Saved entries:
theorem Dev.Canon.admitRefused (hd : d.Canon) {h : HostCtx} {p : Bytes} : (d.admitRefused h p).Canon := hd.admitMail.either hd

theorem Dev.Canon.mailStop (hd : d.Canon) {h : HostCtx} {p : Bytes} : (d.mailStop h p).Canon :=
  hd.stopEvent.admitMail.answer.either (hd.stopEvent.keep.emit.either hd.stopEvent.answer)

theorem Dev.Canon.mailSafety (hd : d.Canon) {flags : Nat} {h : HostCtx} {p : Bytes} : (d.mailSafety flags h p).Canon := by
  unfold Dev.mailSafety
  extract_lets
  refine .either hd.admitRefused.answer ?_
  split
  rename_i d1 hv
  have h1 : d1.Canon := .of_snd hd.judgeTrailer hv
  split
  · exact h1.admitRefused.answer
  · exact h1.answer.either h1.admitMail.keep

theorem Dev.Canon.decideQueued (hd : d.Canon) {q : Queued} {flags : Nat} {h : HostCtx} {p : Bytes} : (d.decideQueued q flags h p).2.Canon := by
  unfold Dev.decideQueued
  extract_lets
  split
  · exact hd.snd
  · split
    rename_i d1 hv
    have h1 : d1.Canon := .of_snd hd.judgeTrailer hv
    extract_lets _ dq
    have hdq : dq.Canon := h1.keep.either h1
    split
    · exact h1.snd
    · extract_lets
      exact .eitherSnd h1.snd (.eitherSnd h1.snd (.eitherSnd h1.replayFeed.snd hdq.decideMail.keep.snd))

theorem Dev.Canon.mailQueued (hd : d.Canon) {flags : Nat} {h : HostCtx} {p : Bytes} : (d.mailQueued flags h p).Canon := by
  unfold Dev.mailQueued
  extract_lets -underBinder
  split
  · extract_lets -underBinder d1 d2
    have h2 : d2.Canon := hd.inc.inc.touchSub.admitRefused
    split
    · exact h2.sendReply
    · exact h2.sendFrame
  · refine .either hd.inc.admitRefused.sendReply ?_
    extract_lets -underBinder d1
    have h1 : d1.Canon := hd.inc.touchSub
    split
    extract_lets -underBinder _ _ _ _ d2 d3
    have h3 : d3.Canon := h1.keep.sendFrame
    split
    extract_lets -underBinder d4
    have h4 : d4.Canon := h3.admitMail.either h3
    split
    rename_i d5 hv
    have h5 : d5.Canon := .of_snd h4.decideQueued hv
    exact h5.keep.serveQueue

theorem Dev.Canon.mailRecovery (hd : d.Canon) {h : HostCtx} {p : Bytes} : (d.mailRecovery h p).Canon := by
  unfold Dev.mailRecovery
  extract_lets
  exact .either hd (hd.sendReply.either ((hd.decideMail.keep.either hd.decideMail.sendReply).either hd.sendReply))

theorem Dev.Canon.mail (hd : d.Canon) {t flags : Nat} {h : HostCtx} {p : Bytes} : (d.mail t flags h p).Canon := by
  unfold Dev.mail
  extract_lets dd
  have hdd : dd.Canon := hd.at
  refine .either hdd (.either hdd.inc (.either (hdd.mailRecovery.either hdd) (.either hdd.inc.touchSub.mailStop ?_)))
  exact .either hdd.inc (.either hdd.inc.touchSub.mailSafety (.either hdd.inc.touchSub.admitRefused.sendReply hdd.mailQueued))

theorem Dev.Canon.rtsFill (h : d.Canon) {fill : Nat} : (d.rtsFill fill).Canon := h.keep.either h.keep.emit

theorem execSerialGapTimeout_canon (h : s.dev.Canon) {t last n : Nat} : LeavesCanon (execSerialGapTimeout t last n s) :=
  run_canon h fun h => h.at.either h.at.keep.inc.rtsFill

theorem execHuCtsChange_canon (h : s.dev.Canon) {t : Nat} {high : Bool} {fill : Nat} : LeavesCanon (execHuCtsChange t high fill s) :=
  run_canon h fun h => h.at.rtsFill.keep.either (h.at.rtsFill.keep.foldl fun _ h => h.emit)

theorem execBadMailFrame_canon (hs : s.dev.Canon) {t why flags fill : Nat} {h : HostCtx} {p : Bytes} :
    LeavesCanon (execBadMailFrame t why flags fill h p s) := by
  refine runAlways_canon hs fun h => ?_
  extract_lets dd d1 _ d2
  have hdd : dd.Canon := h.at
  have h1 : d1.Canon := hdd.rtsFill.either hdd
  have h2 : d2.Canon := h1.keep
  exact h.mail.either (hdd.either ((h2.inc.either h2).either (h2.either h2.inc)))

theorem execSubscriptionLapse_canon (h : s.dev.Canon) {t : Nat} {ep : Ep} : LeavesCanon (execSubscriptionLapse t ep s) :=
  run_canon h fun h => h.at.keep

theorem execLoadIdleAbandon_canon (h : s.dev.Canon) {t target : Nat} : LeavesCanon (execLoadIdleAbandon t target s) := by
  refine run_canon h fun h => ?_
  extract_lets dd
  have hdd : dd.Canon := h.at
  split
  · extract_lets
    exact ((hdd.deferring (·.abandonLoad)).either hdd.abandonLoad).either hdd
  · exact hdd

theorem Dev.Canon.imageNotice (h : d.Canon) {slot result : Nat} {img : Bytes} : (d.imageNotice slot result img).Canon := h.notice

theorem execImageCheckDone_canon (h : s.dev.Canon) {t other : Nat} : LeavesCanon (execImageCheckDone t other s) := by
  refine run_canon h fun h => ?_
  extract_lets dd
  have hdd : dd.Canon := h.at
  split
  · extract_lets _ d1
    have h1 : d1.Canon := (hdd.setBootSlot.when (·.inc)).imageNotice
    exact h1.loadDecided.serveQueue
  · exact hdd

theorem execRecoveryImageWrite_canon (h : s.dev.Canon) {t : Nat} : LeavesCanon (execRecoveryImageWrite t s) := by
  refine runAlways_canon h fun h => ?_
  extract_lets dd
  have hdd : dd.Canon := h.at
  split
  · extract_lets _ d1
    have h1 : d1.Canon := hdd.loadDecided.serveQueue
    exact hdd.either (h1.setBootSlot.power.resetBy.either h1.setBootSlot)
  · exact hdd

/-! ### The step -/

theorem mailCmd_canon (hs : s.dev.Canon) {t : Nat} {h : HostCtx} {p : Bytes} : LeavesCanon (mailCmd t h p s) :=
  runAlways_canon hs fun h => h.mail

■ **TASK REQUIREMENTS**:
Repeat only the lines starting at the one that contains "theorem execRecoveryImageWrite_canon (h" and ending at the last line above, exactly as written.

■ **EXERCISE RESULT**:
theorem execRecoveryImageWrite_canon (h : s.dev.Canon) {t : Nat} : LeavesCanon (execRecoveryImageWrite t s) := by
  refine runAlways_canon h fun h => ?_
  extract_lets dd
  have hdd : dd.Canon := h.at
  split
  · extract_lets _ d1
    have h1 : d1.Canon := hdd.loadDecided.serveQueue
    exact hdd.either (h1.setBootSlot.power.resetBy.either h1.setBootSlot)
  · exact hdd

/-! ### The step -/

theorem mailCmd_canon (hs : s.dev.Canon) {t : Nat} {h : HostCtx} {p : Bytes} : LeavesCanon (mailCmd t h p s) :=
  runAlways_canon hs fun h => h.mail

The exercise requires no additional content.